Monday, March 5, 2018

Pork Belly Burnt Ends


For my money, the best single "bite" out of a whole cow, is a properly cooked, spiced, and cubed "Burnt End" from the Point of a properly smoked brisket!  WOW, is that good stuff, or what?  Well, God, in his infinite wisdom, also gave us the pig!  Pigs are packed with a variety of tender and delicious bits, and their rotund little bellies are the best, hands down.  What if you could make Burnt Ends from a pig?!  Would they be as good??


There is no more flavorful, juicy, or soft and tender portion of meat than pork belly.  Humans have savored pork belly for years.  Prior to refrigeration, we knocked ourselves out trying to preserve such a valuable morsel.  We finally settled on a process of salt curing and cold smoking the belly and "bacon" was born.  I submit to you that today, 100 years later, we have refrigerators and freezers and while bacon has its place in the world, there are other ways to prepare pork belly!  Some of them might even be MORE delicious than bacon!  There, I said it....

You will need:

  • 1 Whole, 10lb untrimmed SKINLESS pork belly
  • Chunks of Apple Wood / Charcoal
  • Pork Rub
  • Sharp filet-knife
  • 1 cup brown sugar
  • 1.5 sticks of butter
  • 1/2 cup honey
  • 1/2 cup bbq sauce
  • 1/2 cup apple cider vinegar
 
Lay your pork belly out on your board and have a look.  What you want is a nicely squared hunk of belly, that is trimmed to a uniform thickness.  Use your knife and square off the edges, and "shave" down the thicker end of the belly if needed.  The end-goal here will be to cut this marvelous piece of meat into cubes that are roughly 1.5 inches on each side.

Cut 1.5 inch strips, and then cut 1.5 inch squares out of each strip.  During the cook, most of this fat will render out and the squares will shrink down to about an inch square, so cut them bigger than "bite size" now.  If you're entertaining ideas of salt-curing this belly and cutting your bacon into cubes, rather than strips, you're not alone!  We'll save that idea for next time, but for now, collect all of your belly-cubes into a bowl and spice them up with your pork rub.

Make sure all six sides of each cube get a nice dusting of your spice rub.  You may have to work in batches, moving the pig from your board, to the bowl, to the rack.  Why the rack?  Well, you could put the cubes right into your BBQ pit, but then you'd run into trouble when you tried to take them off, one by one or whatever.  Besides, they get sticky so... it's so much easier to spray a rack or two with non-stick spray, and then lay out your cubes with enough space between them for the smoke to work it's magic!  You want the fat to render AWAY from the cubes, and a nice dark crispy bark to form, so resist the temptation to put them into a foil pan!

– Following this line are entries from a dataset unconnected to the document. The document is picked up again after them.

-- ==== Sys2Proof/Laws/Slots.lean ====
section
/-! SUPPORT. The sparse stores: what a write changes, and that it keeps the canonical form. -/

namespace Sys2Proof.Machine.Slots

variable {α : Type} [DecidableEq α] (dflt : α)

theorem above_mono {α : Type} {l k : Nat} {m : Slots α} (h : l ≤ k) (a : above k m = true) : above l m = true := by
  cases m with
  | nil => rfl
  | cons e rest => simp only [above, Bool.and_eq_true, decide_eq_true_eq] at *; exact ⟨by omega, a.2⟩

omit [DecidableEq α] in
/-- Below the lowest listed address every slot reads as the default. -/
theorem read_of_above {m : Slots α} {l i : Nat} (a : above l m = true) (h : i < l) : read dflt m i = dflt := by
  induction m generalizing l with
  | nil => rfl
  | cons e rest ih =>
      simp only [above, Bool.and_eq_true, decide_eq_true_eq] at a
      rw [read, if_neg (by omega)]
      exact ih a.2 (by omega)

theorem above_write {m : Slots α} {l i : Nat} {x : α} (a : above l m = true) (h : l ≤ i) : above l (write dflt m i x) = true := by
  induction m generalizing l with
  | nil => rw [write]; split <;> simp [above, h]
  | cons e rest ih =>
      obtain ⟨k, y⟩ := e
      simp only [above, Bool.and_eq_true, decide_eq_true_eq] at a
      rw [write]
      split
      · split <;> simp only [above, Bool.and_eq_true, decide_eq_true_eq]
        · exact a
        · exact ⟨h, by omega, a.2⟩
      · split
        · split
          · exact above_mono (by omega) a.2
          · next e _ => simp only [above, Bool.and_eq_true, decide_eq_true_eq]; exact ⟨h, e ▸ a.2⟩
        · simp only [above, Bool.and_eq_true, decide_eq_true_eq]; exact ⟨a.1, ih a.2 (by omega)⟩

/-- A write is read back at its own address and nowhere else. -/
theorem read_write {m : Slots α} {l : Nat} (a : above l m = true) (i j : Nat) (x : α) :
    read dflt (write dflt m i x) j = if j = i then x else read dflt m j := by
  induction m generalizing l with
  | nil =>
      rw [write]
      by_cases d : x = dflt
      · rw [if_pos d, read, d]; simp
      · rw [if_neg d, read, read]; simp only [eq_comm (a := i)]; rfl
  | cons e rest ih =>
      obtain ⟨k, y⟩ := e
      simp only [above, Bool.and_eq_true, decide_eq_true_eq] at a
      have below : ∀ n, n ≤ k → read dflt rest n = dflt := fun n hn => read_of_above dflt a.2 (by omega)
      rw [write]
      split
      · split
        · by_cases e : j = i
          · subst e; rw [if_pos rfl, read, if_neg (by omega), below _ (by omega)]; simp_all
          · rw [if_neg e]
        · simp only [read]
          by_cases e : i = j
          · subst e; simp
          · rw [if_neg e]; simp only [eq_comm (a := j), if_neg e]
      · split
        · next e =>
            subst e
            split
            · by_cases e : j = i
              · subst e; rw [if_pos rfl, below _ (by omega)]; simp_all
              · rw [if_neg e, read, if_neg (fun h => e h.symm)]
            · simp only [read]
              by_cases e : i = j
              · subst e; simp
              · rw [if_neg e, if_neg (fun h => e h.symm), if_neg e]
        · simp only [read]
          by_cases e : k = j
          · subst e; rw [if_pos rfl, if_neg (by omega), if_pos rfl]
          · rw [if_neg e, if_neg e, ih a.2]

/-- The addresses and records of a store after a write are those before it and the one written, which is not the default. -/
theorem mem_write {m : Slots α} {i : Nat} {x : α} {e : Nat × α} (h : e ∈ write dflt m i x) :
    (e = (i, x) ∧ x ≠ dflt) ∨ e ∈ m := by
  induction m with
  | nil =>
      rw [write] at h
      split at h
      · exact absurd h List.not_mem_nil
      · next d => exact Or.inl ⟨List.mem_singleton.mp h, d⟩
  | cons d rest ih =>
      obtain ⟨k, y⟩ := d
      rw [write] at h
      split at h
      · split at h
        · exact Or.inr h
        · next d => exact (List.mem_cons.mp h).elim (fun g => Or.inl ⟨g, d⟩) Or.inr
      · split at h
        · split at h
          · exact Or.inr (List.mem_cons_of_mem _ h)
          · next d => exact (List.mem_cons.mp h).elim (fun g => Or.inl ⟨g, d⟩) fun g => Or.inr (List.mem_cons_of_mem _ g)
        · rcases List.mem_cons.mp h with g | g
          · exact Or.inr (g ▸ List.mem_cons_self)
          · exact (ih g).imp id (List.mem_cons_of_mem _)

theorem write_all {m : Slots α} {i : Nat} {x : α} (h : (m.all fun e => decide (e.2 ≠ dflt)) = true) :
    ((write dflt m i x).all fun e => decide (e.2 ≠ dflt)) = true := by
  simp only [List.all_eq_true, decide_eq_true_eq] at *
  intro e g
  rcases mem_write dflt g with ⟨rfl, d⟩ | k
  · exact d
  · exact h e k

/-- A write keeps the canonical form. -/
theorem wf_write {m : Slots α} (h : wf dflt m = true) (i : Nat) (x : α) : wf dflt (write dflt m i x) = true := by
  simp only [wf, Bool.and_eq_true] at *
  exact ⟨above_write dflt h.1 (Nat.zero_le _), write_all dflt h.2⟩

/-- Writes at consecutive addresses keep the canonical form. -/
theorem wf_writeAll {m : Slots α} (h : wf dflt m = true) (i : Nat) (xs : List α) : wf dflt (writeAll dflt m i xs) = true := by
  induction xs generalizing m i with
  | nil => exact h
  | cons x xs ih => exact ih (wf_write dflt h i x) (i + 1)

/-- Records written from address i on are read back in order, and every other address reads as before. -/
theorem read_writeAll {m : Slots α} (h : wf dflt m = true) (i j : Nat) (xs : List α) :
    read dflt (writeAll dflt m i xs) j = if i ≤ j then xs[j - i]?.getD (read dflt m j) else read dflt m j := by
  induction xs generalizing m i with
  | nil => simp [writeAll]
  | cons x xs ih =>
      have a : above 0 m = true := by simp only [wf, Bool.and_eq_true] at h; exact h.1
      rw [writeAll, ih (wf_write dflt h i x), read_write dflt a]
      by_cases e : j = i
      · subst e; rw [if_neg (by omega), if_pos rfl, if_pos (Nat.le_refl _)]; simp
      · by_cases le : i ≤ j
        · have : j - i = (j - (i + 1)) + 1 := by omega
          rw [if_pos le, if_pos (by omega), if_neg e, this]; simp
        · rw [if_neg le, if_neg (by omega), if_neg e]

/-- Every listed address lies below a bound that the writes respect. -/
theorem address_lt_writeAll {m : Slots α} {n : Nat} (h : ∀ e ∈ m, e.1 < n) (i : Nat) (xs : List α) (b : i + xs.length ≤ n) :
    ∀ e ∈ writeAll dflt m i xs, e.1 < n := by
  induction xs generalizing m i with
  | nil => exact h
  | cons x xs ih =>
      simp only [List.length_cons] at b
      refine ih (fun e g => ?_) (i + 1) (by omega)
      rcases mem_write dflt g with ⟨rfl, _⟩ | k
      · show i < n
        omega
      · exact h e k

/-- Every address lies above a bound and the addresses rise strictly. -/
theorem above_iff {α : Type} {l : Nat} {m : Slots α} : above l m = true ↔ (∀ e ∈ m, l ≤ e.1) ∧ (m.map (·.1)).Pairwise (· < ·) := by
  induction m generalizing l with
  | nil => simp [above]
  | cons e rest ih =>
      simp only [above, Bool.and_eq_true, decide_eq_true_eq, ih, List.map_cons, List.pairwise_cons, List.forall_mem_cons,
        List.forall_mem_map]
      constructor
      · exact fun ⟨a, b, c⟩ => ⟨⟨a, fun x h => by have := b x h; omega⟩, fun x h => b x h, c⟩
      · exact fun ⟨⟨a, _⟩, b, c⟩ => ⟨a, fun x h => b x h, c⟩

/-- The canonical form, said of the list. -/
theorem wf_iff {m : Slots α} :
    wf dflt m = true ↔ (m.map (·.1)).Pairwise (· < ·) ∧ ∀ e ∈ m, e.2 ≠ dflt := by
  simp [wf, above_iff]

omit [DecidableEq α] in
/-- A read is the first entry of its address, or the default. -/
theorem read_eq_find (m : Slots α) (i : Nat) : read dflt m i = ((m.find? fun e => decide (e.1 = i)).map (·.2)).getD dflt := by
  induction m with
  | nil => rfl
  | cons e rest ih => by_cases h : e.1 = i <;> simp [read, h, ih]

end Sys2Proof.Machine.Slots
end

Get your pit cooking with a mix of charcoal and apple wood.  Bring it up to 250 degrees before placing the racks into your pit.  You're only going to leave them in there for 3.5 hours so be sure to preheat first; DON'T BE LAZY!  Close the lid and leave them alone in there for 3.5 hours.

When 3.5 hours is up, your burnt-ends will have taken on a nice dark bark from the smoke and they'll be ready for you to tenderize!  Stack them all, loosely, into a half-sized foil pan.
Sprinkle the sugar and butter over the top of them, and pour over the honey.  Don't give me any of that, "Ken, wait... are you SURE you need to add MORE fat," crap, either!  I'm well aware of the fat content of pork belly and while we rendered a lot of it out, yes, there's still quite a bit there.  BUT... we need a braising liquid to tenderize these beauties and butter and brown sugar go so well together, not to mention the honey.  Don't fool yourself, we aren't baking these as a delightful fat-free snack to reward ourselves for doing some yoga this morning... Think of this as "fuel" for chopping a few cords of wood later, for your family's survival in the Yukon.  ...or to fuel your BBQ Pit.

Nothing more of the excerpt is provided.